Satu aturan untuk diingat
Batas dokumentasi Google untuk 503 seluruh situs yang mendesak adalah 1–2 hari—anggap sebagai tepi luar perencanaan, bukan jendela aman yang dijamin. Bahkan di dalamnya, 503 tetap menjeda laju crawl dan membekukan metadata; tidak ada janji tentang peringkat, pengindeksan, atau hasil pemulihan. Lewati batas itu, beralihlah ke placeholder 200 yang dapat diindeks sebelum Google menganggap halaman hilang.
Untuk kode tetangga, lihat klaster kode status HTTP lainnya.
AI summary
sebuah condensed take pada Advanced versi:
- 503 = ketidaktersediaan sementara. Inilah kode yang tepat untuk pemeliharaan terencana—Google lebih memilihnya daripada 404/410 (permanen) dan daripada halaman galat 200 yang dapat diindeks sebagai konten, sering kali sebagai duplikat.
- Pasangkan dengan
Retry-After.

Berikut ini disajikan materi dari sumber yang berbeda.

-- ==== Sys2Proof/Machine/Leaves.lean ====
section
/-! DEFINITION. Leaves written and read through XLT_PTECMD and HLK_HLCMD (R367, R368, R388), the resolution of fault
records (R371), and what completes a tlbinv (R372). -/

namespace Sys2Proof.Machine

/-! ### Leaf commands (R368, R388) -/

/-- A command's operands: the page, its size, the dies, the leaf. -/
structure LeafCmd where
  ia : Nat
  large : Bool
  dies : Nat
  raw : Dword
deriving DecidableEq, Repr

def LeafCmd.size (c : LeafCmd) : Nat := if c.large then 2 ^ 21 else 2 ^ 16
def LeafCmd.page (c : LeafCmd) : Nat := c.ia / c.size

/-- The operands in XLT_PTEIA and XLT_PTEDATA of a core; the bits a leaf has not are 0. -/
def leafCmd (s : State) (core : Nat) : LeafCmd :=
  let a := (sysGet s RegNo.pteIa core).toNat
  let d := (sysGet s RegNo.pteData core).toNat
  ⟨bits a 47 16 * 65536, bits a 2 2 == 1, bits a 1 0,
    BitVec.ofNat 64 (bits d 63 50 * 2 ^ 50 + bits d 37 15 * 2 ^ 15 + bits d 1 0)⟩

/-- XLT_PIR of a partition: where its range begins and ends. -/
def pirOf (s : State) (p : Nat) : Nat × Nat :=
  let x := (sysGet s RegNo.pir p).toNat
  (bits x 31 0 * 65536, (bits x 31 0 + bits x 63 32) * 65536)

/-- A range lies within a partition's XLT_PIR. -/
def inPir (s : State) (p ia n : Nat) : Bool := let r := pirOf s p; decide (r.1 ≤ ia ∧ ia + n ≤ r.2)

/-- R364: a range meets the XLT_PIR of a partition other than `p`. -/
def foreignPir (s : State) (p ia n : Nat) : Bool :=
  (List.range 8).any fun q => q != p && (let r := pirOf s q; decide (r.1 < r.2 ∧ ia < r.2 ∧ r.1 < ia + n))

/-- R368: status 3: a leaf of the other size stands in the way. -/
def sizeConflict (s : State) (d : Nat) (c : LeafCmd) : Bool :=
  (s.die d).leaves.any fun l => l.large != c.large && (if l.large then l.page == c.ia / 2 ^ 21 else l.page / 32 == c.ia / 2 ^ 21)

/-- HBM4 that a frame may name (R366; stack 0 alone in understudy mode, R407). -/
def frameEnd (s : State) : Nat := if s.isUnderstudy then hostFrames / 4 else hostFrames

/-- R368: status 2 for a frame of HBM4. -/
def frameBad (s : State) (p d : Nat) (f : Leaf) : Bool :=
  let n := (if f.large then 2 ^ 21 else 2 ^ 16) / (if f.bit 58 then 2 else 1)
  let x := (sysGet s (RegNo.pfr d) p).toNat
  let a := f.frame
  a % n != 0 || decide (frameEnd s < a + n)
    || !decide (bits x 22 0 * 32768 ≤ a ∧ a + n ≤ (bits x 22 0 + bits x 54 32) * 32768)

/-- R388: status 2 for host frames. -/
def hostFrameBad (s : State) (p : Nat) (f : Leaf) : Bool :=
  let n := (if f.large then 2 ^ 21 else 2 ^ 16) / (if f.bit 58 then 2 else 1)
  let a := f.frame
  a % n != 0 || !decide (hostFrames ≤ a ∧ a + n ≤ 2 ^ 38) || s.isUnderstudy || sysBits s RegNo.hatBase 0 0 0 == 0
    || (List.range (n / 4096)).any fun i =>
        let e := hatEntry s (a + 4096 * i)
        bits e 0 0 != 1 || bits e 11 9 != p

/-- R368: status 5: the table memory of the die holds no further leaf. -/
def tableFull (s : State) (d : Nat) (c : LeafCmd) : Bool :=
  !((s.die d).leaves.any fun l => l.large == c.large && l.page == c.page) && decide (Config.tableRoom d ≤ (s.die d).leaves.length)

/-- The status of a command on a die, where it refuses. -/
def leafRefusal (s : State) (p d : Nat) (host : Bool) (op : Nat) (c : LeafCmd) : Nat :=
  let f : Leaf := ⟨c.page, c.large, c.raw⟩
  if !inPir s p c.ia c.size || c.ia % c.size != 0 || (op != 1 && foreignPir s p c.ia c.size) then 1
  else if op == 2 && (if host then hostFrameBad s p f else frameBad s p d f) then 2
  else if sizeConflict s d c then 3
  else if op == 2 && s.ctxPart (f.owner).toNat != some p then 4
  else if op == 2 && tableFull s d c then 5
  else 0

/-- The leaf of a page set or removed in the table of a die. -/
def setLeaf (s : State) (d : Nat) (c : LeafCmd) (keep : Bool) : State :=
  s.onDie d fun x =>
    let ls := x.leaves.filter fun l => !(l.large == c.large && l.page == c.page)
    { x with leaves := if keep then ⟨c.page, c.large, c.raw⟩ :: ls else ls }

/-- R368: a WRITE or CLEAR on the dies named, as far as they do not refuse. -/
def leafChange (s : State) (p : Nat) (host : Bool) (op : Nat) (c : LeafCmd) : Nat × State :=
  (bitList 2 c.dies).foldl (fun (st, s) d =>
    if st != 0 then (st, s)
    else match leafRefusal s p d host op c with
      | 0 => (0, setLeaf s d c (op == 2))
      | n => (n, s)) (0, s)

/-- R368: a READ: the leaf of die 0 where it is named, else of die 1. -/
def leafRead (s : State) (p core : Nat) (host : Bool) (c : LeafCmd) : Nat × State :=
  let d := if c.dies.testBit 0 then 0 else 1
  match leafRefusal s p d host 1 c with
  | 0 => (0, sysPut s RegNo.pteData core ((((s.die d).leaves.find? fun l => l.large == c.large && l.page == c.page).map Leaf.raw).getD 0))
  | n => (n, s)

/-- R368, R388: a write of XLT_PTECMD, or of HLK_HLCMD. -/
def leafCommand (s : State) (p core : Nat) (host : Bool) (op : Nat) : State :=
  let c := leafCmd s core
  let put := fun (x : Nat × State) => sweep (sysPutBits x.2 (if host then RegNo.hlCmd else RegNo.pteCmd) core 5 2 x.1)
  match op with
  | 0 => s
  | 1 => put (leafRead s p core host c)
  | _ => put (leafChange s p host op c)

/-! ### XLT_RESOLVE (R371) -/

/-- A held write-back is translated again: of the line its slice still holds, or of the line put back for it. -/
def retryBack (s : State) (x : Line) : State :=
  match lineAt s ⟨x.die, x.line * 128, x.dieLocal, false, 0, 0⟩ with
  | some y => evict false s { y with dirty := true }
  | none => evict false (putLine s x) x

/-- RETRY: the id is free, and every held request is translated again. -/
def faultRetry (s : State) (p id : Nat) : State :=
  match (s.part p).faults.find? id with
  | none => s
  | some f =>
      let s := s.onPart p fun x => { x with faults := x.faults.erase id }
      let mine := (s.threads.keys.filter fun t => s.partOf t == p)
      let s := s.onThreads mine fun _ th =>
        { th with out := th.out.map fun (r : Req) =>
            if r.st == ReqSt.fault id then { r with st := if r.entry.isSome then .resolved else .sent } else r }
      let s := (f.fetchers.filter fun t => (s.thread t).why == .fetch).foldl setReady s
      f.wbs.foldl retryBack s

/-- DENY: the id is free, and each held request is disposed of by its kind. -/
def faultDeny (s : State) (p id : Nat) : State :=
  match (s.part p).faults.find? id with
  | none => s
  | some f =>
      let s := s.onPart p fun x => { x with faults := x.faults.erase id }
      let reason : FaultReason := match f.reason with
        | 0 => .noLeaf | 1 => .kind | 2 => .stable | _ => .noWrite
      let held := s.threads.items.flatMap fun e =>
        if s.partOf e.1 == p then (e.2.out.filter fun r => r.st == .fault id).map fun r => (e.1, r) else []
      let s := held.foldl (fun s x => denyAccess s x.1 x.2 reason) s
      let s := (f.fetchers.filter fun t => (s.thread t).why == .fetch).foldl (fun s t =>
        let pc := (s.thread t).pc
        takeTrap s t ⟨.fetchFault, pc, 0, pc.toNat, 0, false⟩) s
      f.wbs.foldl (fun s x =>
        let s := match lineAt s ⟨x.die, x.line * 128, x.dieLocal, false, 0, 0⟩ with
          | some y => dropLine s y
          | none => s
        if liveCtx s x.owner then endContext s x.owner.toNat else s) s

/-- R370: a write of XLT_RESOLVE. -/
def faultResolve (s : State) (p : Nat) (x : Dword) : State :=
  let id := bits x.toNat 11 0
  match bits x.toNat 13 12 with
  | 1 => faultRetry s p id
  | 2 => faultDeny s p id
  | _ => s

/-! ### tlbinv (R372) -/

/-- R372: a place meets the intermediate range of `n` bytes at `ia`. -/
def rangeHit (ia n line : Nat) : Bool := decide (line * 128 < ia + n ∧ ia < line * 128 + 128)

/-- R372, step 1: every copy of a line of the range leaves the slices and remote ways, dirty ones by their write-back. -/
def flushRange (s : State) (ia n : Nat) : State :=
  let lines := [0, 1].flatMap fun d => (s.die d).slices.values.flatMap fun z => z.lines.filter fun x => rangeHit ia n x.line
  let s := lines.foldl (evict true) s
  { s with dies := s.dies.mapKV fun _ d =>
    { d with slices := d.slices.mapKV fun _ z => { z with remote := z.remote.filter fun r => !rangeHit ia n r.2 } } }

/-- A line of the range that its slice still holds: no fault id is free for its write-back (R370). -/
def unflushed (s : State) (ia n : Nat) : Bool :=
  [0, 1].any fun d => (s.die d).slices.values.any fun z => z.lines.any fun x => rangeHit ia n x.line

/-- R372, step 2: translators, locate caches and the context's instruction caches drop the range. -/
def dropRange (s : State) (c ia n : Nat) : State :=
  let touches := fun (l : Leaf) =>
    let k := if l.large then 2 ^ 21 else 2 ^ 16
    decide (l.page * k < ia + n ∧ ia < l.page * k + k)
  let s := { s with dies := s.dies.mapKV fun _ d =>
    { d with
      xlts := d.xlts.mapKV fun _ y => { cached := y.cached.filter fun l => !touches l }
      locate := d.locate.filter fun k _ => !rangeHit ia n (k % 2 ^ 41) } }
  -- entries of the host-address table cached for a page of the range (R388)
  let s := s.onPkg fun x =>
    { x with hat := x.hat.filter fun k _ => decide (ia + n ≤ k / 2 ^ 24 % 2 ^ 32 * 2 ^ 16 ∨ k / 2 ^ 24 % 2 ^ 32 * 2 ^ 16 + 2 ^ 16 ≤ ia) }
  dropCode s c fun l => decide (ia ≤ l.ia ∧ l.ia < ia + n)

/-- R372, step 3: a request to the range that has left for memory and is not yet performed there. -/
def onItsWay (s : State) (ia n : Nat) : Bool :=
  s.threads.values.any fun th => th.out.any fun r => decide (ia ≤ r.loc.ia ∧ r.loc.ia < ia + n) && match r.st with
    | .host _ => true
    | _ => false

/-- TLBINV_COMPLETE (R372). -/
def execTlbinvComplete (tid : Nat) (s : State) : Host.Outcome State Fault Refusal :=
  .next <| match (s.thread tid).held, (s.thread tid).why with
    | .stalled, .tlbinv d ia c log2sz all =>
        let (ia, n) := if all then (0, 2 ^ 48) else (ia, 2 ^ log2sz)
        let s := flushRange s ia n
        if unflushed s ia n || onItsWay s ia n then s
        else release8 ((dropRange s c ia n).onThread tid fun th => { th with v := th.v.set d 0 }) tid
    | _, _ => s

end Sys2Proof.Machine
end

Nilainya dapat berupa detik atau tanggal HTTP; RFC 9110 menjadikan header ini opsional (sebuahMAY). Googlebot dapat memakainya sebagai petunjuk kapan harus melakukan crawling ulang dan mengurangi laju crawling, tetapi tidak ada yang memaksa waktu kembali yang persis. - Durasi adalah spektrum, bukan jaminan. Satu-satunya angka dari dokumentasi Google saat ini adalah 1–2 hari, batas terdokumentasi untuk 503 seluruh situs yang mendesak. Komentar staf Google yang disampaikan Search Engine Journal menilai jendela singkat (10–15 menit, sekitar satu hari) biasanya baik dan menyebut “a couple of days” (terjemahan) “beberapa hari” sebagai titik ketika Google mulai memperlakukan 503 sebagai permanen dan menghapus halaman. Anggap itu arah, bukan komitmen dari sumber primer. Untuk penutupan yang lebih lama, sajikan placeholder 200 yang dapat diindeks.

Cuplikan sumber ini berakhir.